Eric James Rush (born 11 February 1965 in Kaeo) is a New Zealand former rugby union footballer and rugby sevens legend, and now a supermarket owner. His New Zealand Sevens career began in 1988 and ran until past his 39th birthday in 2004. Rush played in more than 60 tournaments, with the highlights being two Commonwealth Games gold medals and the World Cup Sevens victory in 2001. He was also voted Best and Fairest Player at the 1991 Hong Kong Sevens.

He was regarded as a pacy and skillful winger and also played for the All Blacks briefly until the emergence of Jonah Lomu effectively ended his All Blacks career. Lomu played a major role in the 2001 World Cup Sevens win, effectively filling in for Rush, who suffered a broken leg in New Zealand's last group match of that tournament.

Career
Rush switched full-time to rugby sevens in 1999 to compete in the newly formed IRB international Sevens circuit. Rush helped New Zealand to win the first six editions of the World Sevens Series.

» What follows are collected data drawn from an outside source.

-- ==== Sys2Proof/Tests/Slice0.lean ====
section
/-! SUPPORT. Small tests with results taken from spec/ (the vectors of 95_test_vectors.md and the rules), and for each
statement with hypotheses a witness that meets them. -/

namespace Sys2Proof.Tests

open Sys2Proof Sys2Proof.Machine

/-! ### Helpers -/

/-- The next state, where there is one. -/
def after : Result → Option State
  | .next t => some t
  | .fault _ => none
  | .refused _ => none

/-- The reason of a fault, where there is one. -/
def faultOf : Result → Option Fault
  | .next _ => none
  | .fault r => some r
  | .refused _ => none

/-- The reason of a refusal, where there is one. -/
def refusalOf : Result → Option Refusal
  | .next _ => none
  | .fault _ => none
  | .refused r => some r

/-- A state that is assembling a frame. -/
def assemblingWith (cfg : Byte) (bytes : Memory) (bitCursor byteCursor : Nat) (expectedLen : Option Nat) : State :=
  { State.reset with cfg := cfg, mode := .assembling, fb := ⟨bytes, bitCursor, byteCursor, expectedLen⟩ }

/-- An idle state with this configuration. -/
def idleWith (cfg : Byte) : State := { State.reset with cfg := cfg }

/-- The frame `02 A5 3C` with CRC disabled, one bit short (V-A8, V-X1). -/
def oneBitShort (cfg : Byte) : State := assemblingWith cfg [(0, 0x02#8), (1, 0xA5#8), (2, 0x1E#8)] 7 2 (some 3)

/-- The frame `02 A5 3C` with CRC disabled, complete (V-X1, V-X2). -/
def wholeFrame (cfg : Byte) : State := assemblingWith cfg [(0, 0x02#8), (1, 0xA5#8), (2, 0x3C#8)] 8 2 (some 3)

/-- Header 0 with CRC enabled, and seven zero bits of the CRC byte: one bit short. -/
def crcByteOpen (cfg : Byte) : State := assemblingWith cfg [] 7 1 (some 2)

/-- The runaway frame of program P5, with byte 2046 full (30_encoding.md R83, 42_assembler.md R175). -/
def runaway (cfg : Byte) : State := assemblingWith cfg [] 8 2046 (some 1)

/-- The buffer that cannot take another bit. -/
def full : State := assemblingWith 0x00#8 [] 8 2047 (some 1)

/-- A marked state. -/
def marked : State := { State.reset with fault := some (.badBit 2#8) }

/-! ### Decoding: units written out from 30_encoding.md R70 and R71 -/

theorem test_decode_acceptD0 : decode [0b00000000#8] = .ok (.acceptD0 0b000000#6, []) := by rfl
theorem test_decode_acceptD1 : decode [0b11111101#8] = .ok (.acceptD1 0b111111#6, []) := by rfl
theorem test_decode_acceptS0 : decode [0b11111110#8, 0x01#8] = .ok (.acceptS0 0b111111#6, [0x01#8]) := by rfl
theorem test_decode_acceptS1 : decode [0b01000011#8] = .ok (.acceptS1 0b010000#6, []) := by rfl
theorem test_decode_nothing : decode [] = .error .noUnit := by rfl

theorem test_encode_acceptD0 : encode (.acceptD0 0b100000#6) = some 0b10000000#8 := by decide
theorem test_encode_acceptD1 : encode (.acceptD1 0b000001#6) = some 0b00000101#8 := by decide
theorem test_encode_acceptS0 : encode (.acceptS0 0b000000#6) = some 0b00000010#8 := by decide
theorem test_encode_acceptS1 : encode (.acceptS1 0b111111#6) = some 0b11111111#8 := by decide
theorem test_encode_internal : encode .fbReset = none := by decide

theorem test_tableWord_acceptS0 : decodeTableWord 8 0b00000010 = some (.acceptS0 0#6) := by decide
theorem test_tableWord_acceptD1 : decodeTableWord 8 0b00000001 = some (.acceptD1 0#6) := by decide

/-- V-A6 through the queue: `0xFE` is `S0` and starts a frame. -/
theorem test_fetchWord_runs :
    after (step (State.reset.withFetchWord 8 0xFE)) =
      some { State.reset with mode := .assembling, pos := 1, returned := .count 0, fb := ⟨[], 1, 0, none⟩ } := by decide

/-- I16: no step without a unit. -/
theorem test_step_without_unit : refusalOf (step State.reset) = some .awaitingUnit := by decide
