/-- Cyclic unit (08). -/
structure Cyc where
  snaps : SMap Snap := []
  commits : List Commits := []
  /-- miss run of each output cup (R348) -/
  misses : SMap Nat := []
  /-- arrival of (stream, port, index) in the latest cycle, keyed 128 * stream + 64 * port + index (R355) -/
  arrivals : SMap (Option (Nat × Word)) := []
  /-- sample and apply points that are over, per stream (R331) -/
  sampled : SMap Over := []
  applied : SMap Over := []
  /-- former values of CYC_POINT, per stream, each with the first cycle that it does not govern, in ascending order (R359) -/
  oldPoints : SMap (List (Nat × Word)) := []
  deriving DecidableEq, Repr

/-! ### Time -/

/-- Peer-delay exchange of a port (R370, R371). -/
structure PDelay where
  pending : Option (Nat × Word) := none
  sentAt : Nat := 0
  results : List Int := []
  fails : Nat := 0
  deriving DecidableEq, Repr

/-- An armed schedule entry (R393): due time and the fields of TIM_SCHED_A as they stood. -/
structure Sched where
  due : Word
  fields : Word
  deriving DecidableEq, Repr

/-- A capture stamp (TIM_CAPTURE). -/
structure Stamp where
  rising : Bool
  lost : Bool
  time : Word
  deriving DecidableEq, Repr

/-- A TIME_IO pin (R401-R404). `level` is the level of a scheduled output; of a PPS or periodic output it says that the output
is active. `pulseEnd` is a value of `State.clk`. -/
structure TimeIo where
  level : Bool := false
  pulseEnd : Option Nat := none
  fifo : List Stamp := []
  lost : Bool := false
  /-- period, phase and width in force until the next active edge, after a write (R404) -/
  old : Option Word := none
  deriving DecidableEq, Repr

/-- A pin as its function starts: what it has captured stays. -/
def TimeIo.idle (x : TimeIo) : TimeIo := { fifo := x.fifo, lost := x.lost }

/-- A two-step Sync of a gPTP port (R390), and when it was sent. -/
structure GptpSync where
  sentAt : Nat
  dst : BitVec 48 := 0x0180C200000E
  etherType : BitVec 16 := 0x88F7
  domain : Nat := 0
  twoStep : Bool := true
  deriving DecidableEq, Repr

/-- The Follow_Up of a Sync (R390): when that was sent, as the port counts and in plant time, which the message carries. -/
structure FollowUp where
  sentAt : Nat
  origin : Word
  dst : BitVec 48 := 0x0180C200000E
  etherType : BitVec 16 := 0x88F7
  domain : Nat := 0
  deriving DecidableEq, Repr

/-- What an Announce of a gPTP port says (R390, R391), and when it was sent. -/
structure Announce where
  sentAt : Nat
  dst : BitVec 48 := 0x0180C200000E
  etherType : BitVec 16 := 0x88F7
  domain : Nat := 0
  priority1 : Nat := 246
  priority2 : Nat := 248
  clockClass : Nat
  utcOffset : Nat
  timeSource : Nat := 0x40
  clockIdentity : BitVec 64
  deriving DecidableEq, Repr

Over the course of 14 years, Rush regularly appeared for the New Zealand Sevens team at the Hong Kong Sevens and other sevens tournaments, mostly as captain. In later years, he was converted into a forward in the sevens version, with the wing position given to his understudy Karl Te Nana.

In 15's rugby, Rush played first for Auckland Rugby Union then moved North to play for North Harbour at NPC level, where he blossomed.

Retirement
On retiring from playing in 2005 he became assistant to New Zealand Sevens coach Gordon Tietjens.

In 2010 Rush became owner operator of the Browns Bay franchise of the New World Supermarket chain and in February 2014 took over the New World store in Kaikohe. On 17 September 2017 Rush took over ownership of New World, Regent in Whangarei.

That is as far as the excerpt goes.